● Exercise aim:
Only a number is expected: how many lines in the data below contain the word "toNat".
=== Materials provided ===
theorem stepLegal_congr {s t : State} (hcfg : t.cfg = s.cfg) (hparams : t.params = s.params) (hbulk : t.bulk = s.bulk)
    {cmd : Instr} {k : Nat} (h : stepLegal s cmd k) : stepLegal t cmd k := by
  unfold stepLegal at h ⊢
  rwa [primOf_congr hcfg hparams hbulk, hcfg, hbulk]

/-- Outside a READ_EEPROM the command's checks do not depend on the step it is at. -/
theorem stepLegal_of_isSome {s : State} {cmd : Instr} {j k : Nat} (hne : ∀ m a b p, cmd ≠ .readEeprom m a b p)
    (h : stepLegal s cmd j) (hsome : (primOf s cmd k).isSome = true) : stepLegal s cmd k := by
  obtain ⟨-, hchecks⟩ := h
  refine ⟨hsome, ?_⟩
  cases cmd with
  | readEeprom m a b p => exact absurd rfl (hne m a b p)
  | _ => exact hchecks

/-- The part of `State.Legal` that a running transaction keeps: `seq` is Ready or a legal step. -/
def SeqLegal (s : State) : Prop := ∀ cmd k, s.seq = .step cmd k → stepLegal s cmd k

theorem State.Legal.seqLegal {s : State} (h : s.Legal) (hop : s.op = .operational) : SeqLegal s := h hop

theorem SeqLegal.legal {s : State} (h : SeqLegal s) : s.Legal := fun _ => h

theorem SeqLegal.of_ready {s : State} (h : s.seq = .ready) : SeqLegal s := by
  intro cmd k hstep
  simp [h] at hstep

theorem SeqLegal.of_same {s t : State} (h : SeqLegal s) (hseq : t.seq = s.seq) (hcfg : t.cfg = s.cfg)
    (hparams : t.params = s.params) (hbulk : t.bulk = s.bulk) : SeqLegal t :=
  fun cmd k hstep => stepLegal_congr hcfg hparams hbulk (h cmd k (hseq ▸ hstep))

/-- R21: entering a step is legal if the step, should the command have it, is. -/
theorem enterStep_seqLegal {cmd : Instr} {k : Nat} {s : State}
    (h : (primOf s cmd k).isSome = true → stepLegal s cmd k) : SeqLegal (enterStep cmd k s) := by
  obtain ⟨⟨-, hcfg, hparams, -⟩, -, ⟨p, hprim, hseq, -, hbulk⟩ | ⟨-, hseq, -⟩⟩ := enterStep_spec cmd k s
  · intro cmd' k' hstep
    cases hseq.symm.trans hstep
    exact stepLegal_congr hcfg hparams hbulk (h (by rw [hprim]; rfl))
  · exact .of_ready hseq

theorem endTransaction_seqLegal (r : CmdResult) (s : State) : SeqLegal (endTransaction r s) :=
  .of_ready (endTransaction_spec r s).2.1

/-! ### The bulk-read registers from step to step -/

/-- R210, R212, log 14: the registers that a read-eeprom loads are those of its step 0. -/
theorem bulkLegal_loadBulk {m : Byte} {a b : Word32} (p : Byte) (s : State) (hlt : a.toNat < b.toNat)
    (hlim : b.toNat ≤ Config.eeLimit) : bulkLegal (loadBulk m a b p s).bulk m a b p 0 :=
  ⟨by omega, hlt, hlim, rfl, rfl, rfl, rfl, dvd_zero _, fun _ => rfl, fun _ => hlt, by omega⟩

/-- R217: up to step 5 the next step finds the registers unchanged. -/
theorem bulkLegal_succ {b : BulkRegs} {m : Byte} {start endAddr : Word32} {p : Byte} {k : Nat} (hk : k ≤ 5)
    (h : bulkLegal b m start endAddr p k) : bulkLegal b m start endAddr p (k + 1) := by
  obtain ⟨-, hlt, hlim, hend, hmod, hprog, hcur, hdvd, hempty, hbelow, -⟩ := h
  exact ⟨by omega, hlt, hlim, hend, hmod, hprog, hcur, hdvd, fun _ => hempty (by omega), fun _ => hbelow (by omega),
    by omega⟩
===
=== Materials provided ===
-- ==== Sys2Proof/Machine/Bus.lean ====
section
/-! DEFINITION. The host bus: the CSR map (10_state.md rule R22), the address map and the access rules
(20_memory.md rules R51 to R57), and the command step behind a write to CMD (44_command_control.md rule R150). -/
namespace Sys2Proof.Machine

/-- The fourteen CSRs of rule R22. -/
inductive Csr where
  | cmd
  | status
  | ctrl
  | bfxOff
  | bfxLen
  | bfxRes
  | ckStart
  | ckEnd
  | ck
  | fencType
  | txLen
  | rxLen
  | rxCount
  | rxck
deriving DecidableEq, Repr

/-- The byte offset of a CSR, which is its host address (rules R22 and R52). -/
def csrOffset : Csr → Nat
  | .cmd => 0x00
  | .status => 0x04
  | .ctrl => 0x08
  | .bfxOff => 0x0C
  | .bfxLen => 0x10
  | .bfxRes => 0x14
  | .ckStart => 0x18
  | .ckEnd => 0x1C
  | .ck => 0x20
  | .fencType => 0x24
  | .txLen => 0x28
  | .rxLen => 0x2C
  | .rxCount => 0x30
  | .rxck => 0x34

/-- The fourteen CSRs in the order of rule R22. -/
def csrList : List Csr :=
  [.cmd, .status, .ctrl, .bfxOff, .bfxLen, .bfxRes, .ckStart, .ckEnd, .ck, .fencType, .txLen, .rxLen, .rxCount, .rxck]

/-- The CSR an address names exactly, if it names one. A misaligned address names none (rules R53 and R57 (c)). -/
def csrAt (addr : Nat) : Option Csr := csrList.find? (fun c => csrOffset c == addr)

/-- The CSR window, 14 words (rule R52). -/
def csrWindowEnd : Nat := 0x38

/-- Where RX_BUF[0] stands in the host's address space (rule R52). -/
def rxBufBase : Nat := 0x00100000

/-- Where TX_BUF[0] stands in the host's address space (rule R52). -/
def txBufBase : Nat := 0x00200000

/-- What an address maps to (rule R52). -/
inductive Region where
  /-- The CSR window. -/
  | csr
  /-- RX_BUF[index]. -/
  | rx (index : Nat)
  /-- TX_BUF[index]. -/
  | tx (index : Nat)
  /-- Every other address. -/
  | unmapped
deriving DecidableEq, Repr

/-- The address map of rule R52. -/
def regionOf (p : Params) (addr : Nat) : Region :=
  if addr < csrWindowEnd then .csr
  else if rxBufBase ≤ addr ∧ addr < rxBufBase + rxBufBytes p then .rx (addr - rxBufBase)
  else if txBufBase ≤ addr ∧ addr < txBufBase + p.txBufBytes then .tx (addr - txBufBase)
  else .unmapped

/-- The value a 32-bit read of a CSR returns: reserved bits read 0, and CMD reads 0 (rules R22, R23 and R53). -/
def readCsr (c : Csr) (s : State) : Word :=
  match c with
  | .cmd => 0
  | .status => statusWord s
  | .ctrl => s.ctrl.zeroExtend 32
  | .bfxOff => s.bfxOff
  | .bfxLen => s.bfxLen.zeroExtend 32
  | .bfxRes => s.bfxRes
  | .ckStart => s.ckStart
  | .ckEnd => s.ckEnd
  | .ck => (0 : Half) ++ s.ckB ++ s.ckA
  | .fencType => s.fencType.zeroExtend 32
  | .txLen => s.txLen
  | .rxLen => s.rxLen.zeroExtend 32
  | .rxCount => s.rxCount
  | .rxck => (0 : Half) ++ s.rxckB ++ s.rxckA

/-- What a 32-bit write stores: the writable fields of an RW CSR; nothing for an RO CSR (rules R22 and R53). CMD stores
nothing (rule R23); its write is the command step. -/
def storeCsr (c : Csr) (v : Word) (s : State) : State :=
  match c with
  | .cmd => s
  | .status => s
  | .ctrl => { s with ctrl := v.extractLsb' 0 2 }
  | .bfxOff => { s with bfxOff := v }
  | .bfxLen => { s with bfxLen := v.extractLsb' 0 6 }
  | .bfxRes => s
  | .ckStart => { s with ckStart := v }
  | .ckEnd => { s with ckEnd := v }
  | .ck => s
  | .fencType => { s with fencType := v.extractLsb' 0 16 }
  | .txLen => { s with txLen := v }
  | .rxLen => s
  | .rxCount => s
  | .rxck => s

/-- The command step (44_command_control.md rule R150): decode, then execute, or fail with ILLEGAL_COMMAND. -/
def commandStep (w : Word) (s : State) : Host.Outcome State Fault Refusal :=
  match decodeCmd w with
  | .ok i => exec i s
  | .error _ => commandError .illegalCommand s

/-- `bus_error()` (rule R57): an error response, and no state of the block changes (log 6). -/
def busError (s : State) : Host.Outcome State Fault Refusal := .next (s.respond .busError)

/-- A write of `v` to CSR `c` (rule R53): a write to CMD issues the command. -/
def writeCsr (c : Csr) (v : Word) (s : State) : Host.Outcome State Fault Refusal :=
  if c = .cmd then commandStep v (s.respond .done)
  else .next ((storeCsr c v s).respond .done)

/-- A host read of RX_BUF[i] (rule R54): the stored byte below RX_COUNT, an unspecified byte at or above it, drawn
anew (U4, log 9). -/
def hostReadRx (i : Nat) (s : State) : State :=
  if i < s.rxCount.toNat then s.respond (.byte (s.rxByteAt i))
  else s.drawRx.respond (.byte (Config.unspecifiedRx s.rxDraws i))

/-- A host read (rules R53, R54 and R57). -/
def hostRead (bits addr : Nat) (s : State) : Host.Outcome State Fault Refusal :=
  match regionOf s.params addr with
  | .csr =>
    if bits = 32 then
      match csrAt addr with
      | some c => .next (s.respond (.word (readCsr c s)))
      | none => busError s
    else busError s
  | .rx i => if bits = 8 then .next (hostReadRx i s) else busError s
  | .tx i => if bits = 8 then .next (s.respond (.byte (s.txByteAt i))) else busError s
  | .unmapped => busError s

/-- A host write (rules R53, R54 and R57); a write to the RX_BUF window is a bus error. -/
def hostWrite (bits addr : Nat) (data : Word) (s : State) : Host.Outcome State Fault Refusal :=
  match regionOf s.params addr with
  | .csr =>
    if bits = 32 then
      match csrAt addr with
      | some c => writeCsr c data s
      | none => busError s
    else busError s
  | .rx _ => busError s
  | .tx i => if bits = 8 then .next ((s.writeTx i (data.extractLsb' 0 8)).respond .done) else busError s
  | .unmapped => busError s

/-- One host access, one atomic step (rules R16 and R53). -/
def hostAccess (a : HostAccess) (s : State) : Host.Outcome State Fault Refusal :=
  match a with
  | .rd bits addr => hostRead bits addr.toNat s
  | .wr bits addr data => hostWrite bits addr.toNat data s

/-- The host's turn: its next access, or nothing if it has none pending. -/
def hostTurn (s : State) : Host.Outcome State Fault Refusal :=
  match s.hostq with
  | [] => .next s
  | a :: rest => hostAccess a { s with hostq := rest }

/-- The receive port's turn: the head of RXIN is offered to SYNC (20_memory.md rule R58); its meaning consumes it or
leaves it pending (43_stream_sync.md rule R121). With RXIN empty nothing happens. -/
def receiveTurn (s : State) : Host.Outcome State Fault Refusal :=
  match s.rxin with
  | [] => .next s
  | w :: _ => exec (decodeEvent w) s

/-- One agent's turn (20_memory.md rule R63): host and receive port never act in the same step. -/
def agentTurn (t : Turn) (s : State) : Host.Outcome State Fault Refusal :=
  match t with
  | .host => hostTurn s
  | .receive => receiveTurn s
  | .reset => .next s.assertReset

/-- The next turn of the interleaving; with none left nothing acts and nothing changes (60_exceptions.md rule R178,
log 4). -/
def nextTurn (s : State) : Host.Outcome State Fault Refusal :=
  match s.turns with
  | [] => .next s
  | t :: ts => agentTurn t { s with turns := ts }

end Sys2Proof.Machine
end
===
● Response area:
5